Patients were a mean age of 40.9 and around a third (33%) had a thymoma. Patients with a thymoma tended to have a shorter wait for a thymectomy referral after diagnosis than those without a thymoma (mean, 16.4 vs. 28.7 months).

The patients were hospitalized for about three days around the time of surgery and the procedure took slightly less than two hours. Complications related to the surgery were reported in 23 patients and were more common in those with a thymoma. In particular, thymoma patients commonly had atrial fibrillation — a type of heart rhythm abnormality — which was likely due to surgical instruments irritating the tissue around the heart, the researchers said.

Follow-up data with a mean time of more than five years were available for 165 patients. At the end of follow-up, more than four out of every five (82.4%) patients saw an easing of MG symptoms, as indicated by improved scores on the MG Foundation of America (MGFA) scale.

More than one in three (39.4%) patients were in pharmacological remission after thymectomy, meaning they had no noteworthy MG symptoms, but were still taking MG-specific treatments.
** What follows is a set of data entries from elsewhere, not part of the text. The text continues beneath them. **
-- ==== Sys2Proof/Decode.lean ====
section
/-! DEFINITION. The decoder (30_encoding R70 to R73, R75, R76), total on all 2^32 words, and after it the encoder. Both are written from the spec's encoding tables: the decoder from the opcode map's match and mask columns, the encoder from the field layout of R70. -/

namespace Sys2Proof

/-- `OP`, bits [31:24] of a command word (R70). -/
def opField (w : Word) : Byte := w.extractLsb' 24 8

/-- `U`, bits [23:16] of a command word (R70). -/
def uField (w : Word) : Byte := w.extractLsb' 16 8

/-- `D`, bits [15:0] of a command word (R70). -/
def dField (w : Word) : Half := w.extractLsb' 0 16

/-- One row of the opcode map (R75): its `OP`, its mnemonic and its match and mask columns. -/
structure OpcodeRow where
  op : Byte
  mnemonic : Mnemonic
  pattern : Word
  mask : Word
  deriving DecidableEq, Repr

/-- The opcode map's rows below 0x80 (R75): control, CRC, RTU and MBAP commands. -/
def opcodeRowsCommands : List OpcodeRow :=
  [⟨0x00#8, .nop, 0x00000000#32, 0xFFFFFFFF#32⟩,
   ⟨0x01#8, .crcInit, 0x01000000#32, 0xFFFFFFFF#32⟩,
   ⟨0x02#8, .crcByte, 0x02000000#32, 0xFFFFFF00#32⟩,
   ⟨0x10#8, .rtxBegin, 0x10000000#32, 0xFF00FFFF#32⟩,
   ⟨0x11#8, .rtxByte, 0x11000000#32, 0xFFFFFF00#32⟩,
   ⟨0x12#8, .rtxEnd, 0x12000000#32, 0xFFFFFFFF#32⟩,
   ⟨0x18#8, .rrxBegin, 0x18000000#32, 0xFF00FFFF#32⟩,
   ⟨0x19#8, .rrxByte, 0x19000000#32, 0xFFFFFF00#32⟩,
   ⟨0x1A#8, .rrxEnd, 0x1A000000#32, 0xFFFFFFFF#32⟩,
   ⟨0x20#8, .mtxBegin, 0x20000000#32, 0xFF000000#32⟩,
   ⟨0x21#8, .mtxByte, 0x21000000#32, 0xFFFFFF00#32⟩,
   ⟨0x22#8, .mtxEnd, 0x22000000#32, 0xFFFFFFFF#32⟩,
   ⟨0x28#8, .mrxBegin, 0x28000000#32, 0xFFFFFFFF#32⟩,
   ⟨0x29#8, .mrxByte, 0x29000000#32, 0xFFFFFF00#32⟩]

/-- The opcode map's rows from 0x80 on (R75): the reads. -/
def opcodeRowsReads : List OpcodeRow :=
  [⟨0x80#8, .rdReg, 0x80000000#32, 0xFFFFFF00#32⟩,
   ⟨0x81#8, .rdRtxb, 0x81000000#32, 0xFFFF0000#32⟩,
   ⟨0x82#8, .rdRrxb, 0x82000000#32, 0xFFFF0000#32⟩,
   ⟨0x83#8, .rdMtxb, 0x83000000#32, 0xFFFF0000#32⟩,
   ⟨0x84#8, .rdMrxb, 0x84000000#32, 0xFFFF0000#32⟩]

/-- The complete opcode map (R75). -/
def opcodeTable : List OpcodeRow := opcodeRowsCommands ++ opcodeRowsReads

/-- The mask of a format (R71): `OP` and every bit the format marks "0". -/
def Format.mask : Format → Word
  | .n => 0xFFFFFFFF#32
  | .b => 0xFFFFFF00#32
  | .u => 0xFF00FFFF#32
  | .uh => 0xFF000000#32
  | .i => 0xFFFF0000#32
  | .s => 0xFFFFFF00#32

/-- The command of a mnemonic with its operands taken from the fields `U` and `D` (R72): a byte or selector is `D[7:0]`, an index or transaction id is `D`, a unit is `U`. -/
def Mnemonic.build (u : Byte) (d : Half) : Mnemonic → Instr
  | .nop => .nop
  | .crcInit => .crcInit
  | .crcByte => .crcByte (d.extractLsb' 0 8)
  | .rtxBegin => .rtxBegin u
  | .rtxByte => .rtxByte (d.extractLsb' 0 8)
  | .rtxEnd => .rtxEnd
  | .rrxBegin => .rrxBegin u
  | .rrxByte => .rrxByte (d.extractLsb' 0 8)
  | .rrxEnd => .rrxEnd
  | .mtxBegin => .mtxBegin u d
  | .mtxByte => .mtxByte (d.extractLsb' 0 8)
  | .mtxEnd => .mtxEnd
  | .mrxBegin => .mrxBegin
  | .mrxByte => .mrxByte (d.extractLsb' 0 8)
  | .rdReg => .rdReg (d.extractLsb' 0 8)
  | .rdRtxb => .rdRtxb d
  | .rdRrxb => .rdRrxb d
  | .rdMtxb => .rdMtxb d
  | .rdMrxb => .rdMrxb d

/-- The row of the opcode map whose `OP` equals `w[31:24]`, if there is one (R73). -/
def findRow (w : Word) : Option OpcodeRow :=
  opcodeTable.find? (fun row => row.op == opField w)

/-- Decoding (R73). `none` is an illegal word: no row has its `OP`, or a must-be-zero bit is set. -/
def decode (w : Word) : Option Instr :=
  match findRow w with
  | none => none
  | some row =>
    if w &&& row.mask = row.pattern then some (row.mnemonic.build (uField w) (dField w)) else none

/-- A command word from its three fields (R70). -/
def commandWord (op u : Byte) (d : Half) : Word := op ++ u ++ d

/-- A byte or selector operand in `D`: `D[15:8]` is 0 (R71, formats B and S). -/
def byteInD (b : Byte) : Half := 0x00#8 ++ b

/-- The word of a command (R70, R71, R75). -/
def encode : Instr → Word
  | .nop => commandWord 0x00#8 0#8 0#16
  | .crcInit => commandWord 0x01#8 0#8 0#16
  | .crcByte b => commandWord 0x02#8 0#8 (byteInD b)
  | .rtxBegin u => commandWord 0x10#8 u 0#16
  | .rtxByte b => commandWord 0x11#8 0#8 (byteInD b)
  | .rtxEnd => commandWord 0x12#8 0#8 0#16
  | .rrxBegin u => commandWord 0x18#8 u 0#16
  | .rrxByte b => commandWord 0x19#8 0#8 (byteInD b)
  | .rrxEnd => commandWord 0x1A#8 0#8 0#16
  | .mtxBegin u h => commandWord 0x20#8 u h
  | .mtxByte b => commandWord 0x21#8 0#8 (byteInD b)
  | .mtxEnd => commandWord 0x22#8 0#8 0#16
  | .mrxBegin => commandWord 0x28#8 0#8 0#16
  | .mrxByte b => commandWord 0x29#8 0#8 (byteInD b)
  | .rdReg s => commandWord 0x80#8 0#8 (byteInD s)
  | .rdRtxb i => commandWord 0x81#8 0#8 i
  | .rdRrxb i => commandWord 0x82#8 0#8 i
  | .rdMtxb i => commandWord 0x83#8 0#8 i
  | .rdMrxb i => commandWord 0x84#8 0#8 i

/-- The 32-bit word whose bits are those of `w` below `nbits`, the bits above being 0 (R53: a command word is a number with bit 0 least significant, so no byte order enters). -/
def tableWord (nbits w : Nat) : Word := BitVec.ofNat 32 (w % 2 ^ nbits)

/-- The command the decoder reads from an opcode-table word of `nbits` bits. Every command is exactly one 32-bit word (R77), so a longer one is none (log entry 14). -/
def decodeTableWord (nbits w : Nat) : Option Instr :=
  if nbits ≤ 32 then decode (tableWord nbits w) else none

end Sys2Proof
end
Another 8.5% were in complete remission, meaning they showed no symptoms and did not require further treatment for at least a year.

The mean time until remission was more than two years after thymectomy. Remission rates and changes in MGFA scores didn’t differ significantly between patients with or without a thymoma.

The proportion of patients treated with the corticosteroid prednisone decreased markedly after thymectomy for patients who didn’t have a thymoma — from 44% before surgery to 28.6% at five years of follow-up. Prednisone use increased slightly after surgery for those with a thymoma — from 47.8% before the procedure to 55.2% five years later.

Similar trends were seen with the immunosuppressant azathioprine. The use of immune-suppressing therapies tended to increase after surgery in both groups, with researchers noting it’s likely many patients were simply switching to other medicines.

The researchers said their study is limited by its retrospective nature, as well as the lack of follow-up data for a sizable number of patients. More prospective research “is required to analyze clinical improvement and (drug) treatment strategies more specifically,” they said.